Alterity Therapeutics Reports Positive Interim Data from ATH434-202 Phase 2 Clinical Trial in Multiple System Atrophy

– 43% of Participants Showed Improvement on the UMSARS Activities of Daily Living Scale –

– 29% of Participants had Stable or Improved Neurological Symptoms –

– Objective Biomarkers Demonstrated Improvement Consistent with Clinical Findings –

– ATH434 was Well-Tolerated with No Safety Signals Detected –

MELBOURNE, Australia and SAN FRANCISCO, July 17, 2024 (GLOBE NEWSWIRE) — Alterity Therapeutics (ASX: ATH, NASDAQ: ATHE) (“Alterity” or “the Company”), a biotechnology company dedicated to developing disease modifying treatments for neurodegenerative diseases, today announced positive interim data from the ATH434-202 open-label Phase 2 clinical trial in patients with multiple system atrophy (MSA). ATH434 has been shown preclinically to reduce α-synuclein pathology and preserve neuronal function by restoring normal iron balance in the brain.
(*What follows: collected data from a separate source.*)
/-- Resume the handler path at the point held in TRAPPC (R351): with WORD 0 at the clause, above 0 inside it, where it hands off the
clause's words without an issue, or past its last word at the next clause, none of its words being fetched. -/
def State.resumeAt (s : State) (r : PathRef) (h hdr : Word) (i : Nat) : State :=
  if i = 0 then
    (s.endClause r h).updPath r (fun p =>
      { p with gather := if p.side.pc = h ∧ !p.inside then p.keptAt h 0 else 0, kept := none })
  else if hdrCount hdr < i then s.endClause r (nextSeq h hdr)
  else (s.updPath r (fun p => p.insideAt h hdr [] i)).fetchInside r

/-- ERET of the handler path (R359): the bit is cleared, the path resumes, and a trap held for its peer is delivered. A resume address
without a valid header is a double trap, one whose header cannot be fetched among these; a replayable fault of that fetch repeats
the ERET. DEDUCED (log 43). -/
def Env.eret (e : Env) : Res :=
  let h : Word := e.v.sys.trappc &&& 0x01FFFFFFFFFFFFF8
  let i := bits e.v.sys.trappc.toNat 63 60
  let fail (t : Trap) : Res :=
    match e.s.region? e.c.region with
    | some g => .done (e.s.doubleTrap e.r e.c g t)
    | none => .stall
  let clear : State := e.s.updCrew e.r.crew (fun c => { c with handler := none })
  match e.s.fetchWord e.c.core e.c.region 0 h.toNat with
  | .error f => if f.replayable then .mem e.s f else fail (clauseTrap e.s.slate f.cls f.cause f.va 0 0)
  | .ok hdr =>
    match headerFault hdr with
    | some k => fail (clauseTrap e.s.slate 2 k hdr 0 hdr)
    | none => .done ((clear.resumeAt e.r h hdr i).deliverHeld e.r.crew)

end Sys2Proof.Machine
end

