/-- The first interval from j on at which a cue fits within the budget, tried one by one (R337). -/
def fitFrom (l : List CueEntry) (budget : Nat) (m : CueMsg) : Nat → Nat → Nat
  | 0, j => j
  | fuel + 1, j =>
    if (List.range m.dur).any (fun i => decide (budget < admittedAt l (j + i) + m.rise)) then
      fitFrom l budget m fuel (j + 1)
    else j

/-- An interval past every admitted span. -/
def lastEnd (l : List CueEntry) : Nat :=
  l.foldl (fun n e => match e.at_ with | some a => max n (a + e.msg.dur) | none => n) 0

/-- Note the first interval of an admitted cue, in the first of equal entries. -/
def noteAdmitted (e : CueEntry) (a : Nat) : List CueEntry → List CueEntry
  | [] => []
  | x :: r => if x = e then { x with at_ := some a } :: r else x :: noteAdmitted e a r

/-- Admit one pending cue of the table at its requested start (R337); one with RISE above BUDGET is never admitted. -/
def admitOne (budget : Nat) (l : List CueEntry) (e : CueEntry) : List CueEntry :=
  if budget < e.msg.rise then l
  else noteAdmitted e (fitFrom l budget e.msg (lastEnd l - e.msg.start) e.msg.start) l

/-- Insert a cue by its source id. -/
def insertCue (e : CueEntry) : List CueEntry → List CueEntry
  | [] => [e]
  | x :: r => if e.msg.src.toNat < x.msg.src.toNat then e :: x :: r else x :: insertCue e r

/-- The pending cues of an interval in ascending source id (R337). DESIGN CHOICE (log 119): of two with one source id, the one that
entered the table first comes first. -/
def pendingAt (l : List CueEntry) (j : Nat) : List CueEntry :=
  (l.filter (fun e => e.at_.isNone && e.msg.start == j)).foldl (fun a e => insertCue e a) []

/-- The cutoff of interval j (R337). -/
def admitAll (budget : Nat) (l : List CueEntry) (j : Nat) : List CueEntry :=
  (pendingAt l j).foldl (fun a e => admitOne budget a e) l

/-- Has the span of a cue ended by interval n (R336)? -/
def CueEntry.ended (e : CueEntry) (n : Nat) : Bool := decide (e.at_.getD e.msg.start + e.msg.dur ≤ n)

/-- Put a cue into the table. -/
def State.addCue (s : State) (m : CueMsg) : State :=
  { s with power := { s.power with cues := s.power.cues ++ [{ msg := m, at_ := none }] } }

/-- Send a cue of this package (R336): it enters the own table, and a message goes to every package that can be reached,
and to the bridge ports when BRIDGE is 1. -/
def State.sendCue (s : State) (start rise dur : Nat) : State :=
  let m : CueMsg := { group := s.power.ggrp.group, src := s.cueSrc, start := start, rise := rise, dur := dur }
  let t := (List.range 1024).foldl (fun t d =>
    let k : BitVec 10 := BitVec.ofNat 10 d
    if k ≠ t.pkgId ∧ t.reachable k then t.send k true false (.cue m) else t) (s.addCue m)
  if t.power.ggrp.bridge then t.sendBridge (.cue m) else t

/-- CUE_MESSAGE (R336, R337): accepted only in the same group, with room; a late one is admitted at the first interval
whose cutoff has not passed. -/
def execCueMessage (m : CueMsg) (s : State) : Host.Outcome State Fault Refusal :=
  .next (
    let cur := intervalOf s.now
    if s.inGroup ∧ m.group = s.power.ggrp.group ∧ s.power.cues.length < 256 then
      s.addCue (if m.start ≤ cur + 4 then { m with start := cur + 5 } else m)
    else s)
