/-- The checks of a packet that WR covers (R373): its later units, a LAUNCH's template, a CONTROL's OP. -/
def State.coveredPacket (s : State) (hd : List Byte) (base : Nat) : Except (Option Nat) QPacket :=
  let n := bits (word8 hd 0) 55 52 + 1
  let ty := bits (word8 hd 0) 63 56
  let op := bits (word8 hd 8) 7 0
  let tm := word8 hd 8
  match (if ty = 0 then .ok [] else s.queueRead (base + 64) (64 * (n - 1)) 7) with
  | .error e => .error e
  | .ok more =>
    if ty = 1 ∧ tm % 64 ≠ 0 then .error (some 5)
    else
      match (if ty = 1 then s.queueRead tm 256 5 else .ok []) with
      | .error e => .error e
      | .ok t =>
        if ty = 2 ∧ (op = 0 ∨ 5 < op) then .error (some 6)
        else .ok { hd := hd, n := n, bytes := hd ++ more, base := base, tmpl := t }

/-- The packet at RD of a queue, ready to be processed: an error halts the queue, none is nothing to do yet. -/
def State.ringPacket (s : State) (k : Nat) : Except (Option Nat) QPacket :=
  let q := s.queue k
  let size := 2 ^ q.log2
  let base := q.rbase.toNat + 64 * (q.rd.toNat % size)
  if !q.en ∨ q.wr.toNat ≤ q.rd.toNat then .error none
  else
    match s.queueRead base 64 7 with
    | .error e => .error e
    | .ok hd =>
      match headerError hd q.rd.toNat size with
      | some e => .error (some e)
      | none =>
        if q.wr.toNat < q.rd.toNat + (bits (word8 hd 0) 55 52 + 1) then .error none else s.coveredPacket hd base

/-- The next packet of a take, when it is this queue's (R382). -/
def State.takePacket (s : State) (k pos : Nat) : Except (Option Nat) QPacket :=
  match s.dbg.packets[pos]? with
  | none => .error none
  | some p => if p.queue = k then s.coveredPacket (p.units.headD []) p.base.toNat else .error none

/-- A take puts a packet's units back where they were before it is submitted again: the write, if there is one to make. -/
def State.unitsBack (s : State) : Option (Except MemFault State) :=
  if !s.dbg.restore.isEmpty then none
  else (s.dbg.takePos.bind (fun k => s.dbg.packets[k]?)).map (fun p => s.serviceWrite 0 p.base.toNat p.units.flatten)

/-- Does a take wait for the page of a packet's units, which is to be replayed (R217)? DESIGN CHOICE for how long (log 49). -/
def State.takeHeld (s : State) : Bool :=
  match s.unitsBack with
  | some (.error f) => f.replayable
  | _ => false

/-- A take whose snapshot is restored has put a packet's units back. -/
def State.resubmit (s : State) : State :=
  match s.unitsBack with
  | some (.ok t) => t
  | _ => s

/-- The packet that a queue's front end is to process; while a take runs it comes from the reel. A halted queue, a queue
of a die out of service, and a paused Lantern pair process none (R376, R379), nor does a take that is still restoring its
snapshot, or the units of the packet (R382). -/
def State.packet (s : State) (k : Nat) : Except (Option Nat) QPacket :=
  if !s.queueOn k || (s.queue k).halt || decide (s.now < s.firm.pausedUntil) || !s.dbg.restore.isEmpty || s.takeHeld then .error none
  else match s.dbg.takePos with
    | some pos => s.takePacket k pos
    | none => s.ringPacket k

/-- A packet is recorded while capture runs; a full area stops it (R382). -/
def State.recordPacket (s : State) (k : Nat) (p : QPacket) : State :=
  if !s.dbg.active then s
  else
    let us := (List.range p.n).map (fun i => (p.bytes.drop (64 * i)).take 64)
    match s.reelPut us.flatten with
    | none => s.reelFull
    | some t =>
      { t with dbg := { t.dbg with
          packets := t.dbg.packets ++ [{ queue := k, slate := s.slate, base := BitVec.ofNat 64 p.base, units := us,
                                         tag := p.tag, sum := none }]
          pkts := t.dbg.pkts + 1 } }

/-- RD passes a packet, or a take goes on to its next one. -/
def State.consume (s : State) (k n : Nat) : State :=
  match s.dbg.takePos with
  | some pos => { s with dbg := { s.dbg with takePos := some (pos + 1) } }
  | none => s.updQueue k (fun q => { q with rd := q.rd + BitVec.ofNat 64 n })

/-- The reads of a packet that meet wake registers set their WERR (R371). -/
def State.packetTouch (s : State) (p : QPacket) : State :=
  let t := s.gTouch noCore 0 p.base (64 * p.n)
  if p.ty = 1 then t.gTouch noCore 0 (word8 p.hd 8) 256 else t

/-- Process the packet of a queue when it is of the kind at hand (R373); none means that it must wait. -/
def State.onPacket (s : State) (k : Nat) (want : QPacket → Bool) (act : QPacket → State → Option State) : State :=
  match s.resubmit.packet k with
  | .error none => s
  | .error (some e) => s.halt k e
  | .ok p =>
    if !want p then s
    else match act p ((s.resubmit.packetTouch p).recordPacket k p) with
      | none => s
      | some t => t.consume k p.n

/-! ### LAUNCH and the change of phase (R24, R374, R382) -/

/-- Do the regions run one at a time: for a reel or a take (R382)? -/
def State.oneByOne (s : State) : Bool := s.dbg.reel || s.dbg.take

/-- May a LAUNCH start now (R374, R382)? For a reel or a take it starts at a change of phase of its own, with no region left. -/
def State.mayLaunch (s : State) (k : Nat) (p : QPacket) : Bool :=
  if s.oneByOne then (s.queue k).phaseDone && s.regions.all (fun g => !g.open_)
  else (s.queue k).phaseDone || (s.queue k).phase == p.phase

/-- Have the regions ended that a change of phase waits for: those of the queue under other phase numbers, or all when
regions run one at a time? -/
def State.phaseEnded (s : State) (k : Nat) (p : QPacket) : Bool :=
  s.regions.all (fun g => !g.open_ || (!s.oneByOne && !(g.queue == some k && g.phase != p.phase)))

/-- The number in the reel of the packet being launched: the last one recorded, or the one that a take submits (R382). -/
def State.reelIndex (s : State) : Option Nat :=
  match s.dbg.takePos with
  | some k => some k
  | none => if s.dbg.active then some (s.dbg.packets.length - 1) else none

/-- The boundary that a launch used: for a reel or a take no queue keeps one (R382). -/
def State.usedPhase (s : State) (k phase : Nat) : State :=
  let t : State := if s.oneByOne then { s with queues := s.queues.map (fun q => { q with phaseDone := false }) } else s
  t.updQueue k (fun q => { q with phase := phase, phaseDone := false })

/-- Instantiate the root region of a LAUNCH packet (R18, R19, R24, R372). -/
def State.launchRoot (s : State) (k : Nat) (p : QPacket) : State :=
  let t0 := resolveRcb (parseRcb p.tmpl) none
  let karg := if 1 < p.n then BitVec.ofNat 64 (p.base + 64) else if p.arg ≠ 0 then p.arg else t0.karg
  let t := { t0 with karg := karg }
  let die := k / 16
  let g := { newRegion s.nextId t none none die with queue := some k, phase := p.phase, tag := p.tag,
                                                     reel := s.reelIndex }
  let u := s.usedPhase k p.phase
  match s.refusal t with
  | some err => u.refuse g err
  | none =>
    let q : Request := { die := die, region := g.id, entry := t.entry, arg := 0, seed := true, spawner := none,
                         since := s.stamp }
    { u with regions := u.regions ++ [{ g with seed := some q }], nextId := s.nextId + 1, stamp := s.stamp + 1 }

/-- LAUNCH (R24). -/
def execLaunch (queue : Nat) (s : State) : Host.Outcome State Fault Refusal :=
  .next (s.onPacket queue (fun p => p.ty == 1 && s.mayLaunch queue p) (fun p t => some (t.launchRoot queue p)))

/-- PHASE_CHANGE (R374, R382): once the earlier regions have ended, every core publishes and refreshes. -/
def execPhaseChange (queue : Nat) (s : State) : Host.Outcome State Fault Refusal :=
  .next (match s.packet queue with
    | .ok p =>
      if p.ty = 1 ∧ !s.mayLaunch queue p ∧ s.phaseEnded queue p then
        s.boundaryAll.updQueue queue (fun q => { q with phaseDone := true })
      else s
    | .error _ => s)

/-- PAD (R372). -/
def execPad (queue : Nat) (s : State) : Host.Outcome State Fault Refusal :=
  .next (s.onPacket queue (fun p => p.ty == 0) (fun _ t => some t))

/-! ### CONTROL and RESREQ (R372, R375) -/

/-- The root regions of a queue with a tag. -/
def State.rootsOf (s : State) (k : Nat) (tag : Word) : List Region :=
  s.regions.filter (fun g => g.parent.isNone && g.queue == some k && g.tag == tag && g.live)

/-- A region runs again (R20, R353): its saved crews become ready for restore, those not yet saved run on. -/
def State.resume (s : State) (id : Nat) : State :=
  match s.region? id with
  | none => s
  | some g =>
    if g.state ≠ .suspended then s
    else
      let t := s.updRegion id (fun x => { x with state := .running, trapped := false })
      let u : State := { t with
        stamp := t.stamp + 1
        crews := t.crews.map (fun c =>
          if c.region = id then
            { (c.mapPaths (fun p => if p.wait = .stopped then { p with wait := .none } else p)) with
              state := if c.state = .saving .suspend then .resident else c.state
              since := if c.state = .saved .suspend then t.stamp else c.since }
          else c) }
      u.cntCheck id

/-- CONTROL OP 1. -/
def execControlSuspend (queue : Nat) (s : State) : Host.Outcome State Fault Refusal :=
  .next (s.onPacket queue (fun p => p.ty == 2 && p.op == 1)
    (fun p t => some (t.suspend ((t.rootsOf queue p.arg).map (fun g => g.id)))))
/-- CONTROL OP 2: the regions of each fault domain resume with their root (R353). -/
def execControlResume (queue : Nat) (s : State) : Host.Outcome State Fault Refusal :=
  .next (s.onPacket queue (fun p => p.ty == 2 && p.op == 2)
    (fun p t => some (((t.rootsOf queue p.arg).flatMap t.domain).foldl (fun u id => u.resume id) t)))
/-- CONTROL OP 3: END 2 and ERR 0. -/
def execControlTerminate (queue : Nat) (s : State) : Host.Outcome State Fault Refusal :=
  .next (s.onPacket queue (fun p => p.ty == 2 && p.op == 3)
    (fun p t => some (t.terminate ((t.rootsOf queue p.arg).map (fun g => g.id)) 0)))
/-- CONTROL OP 4. -/
def execControlClearBootfail (queue : Nat) (s : State) : Host.Outcome State Fault Refusal :=
  .next (s.onPacket queue (fun p => p.ty == 2 && p.op == 4)
    (fun _ t => some { t with flash := { t.flash with bootfail := 0 } }))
The interim analysis included clinical and biomarker data on 7 participants treated with ATH434 for 6 months and neuroimaging data on 3 participants who were treated for 12 months. After 6 months of treatment, 43% of participants showed improvement on the UMSARS1, indicating reduced disability on activities of daily living. Over the same period, 29% of participants had stable or improved neurological symptoms (clinical responders) as assessed by both the treating physician and the patient. Importantly, the clinical responders on average had reduced accumulation of iron on MRI in the substantia nigra, putamen and globus pallidus and stable levels of NFL, a marker of axonal injury, when compared to participants who declined.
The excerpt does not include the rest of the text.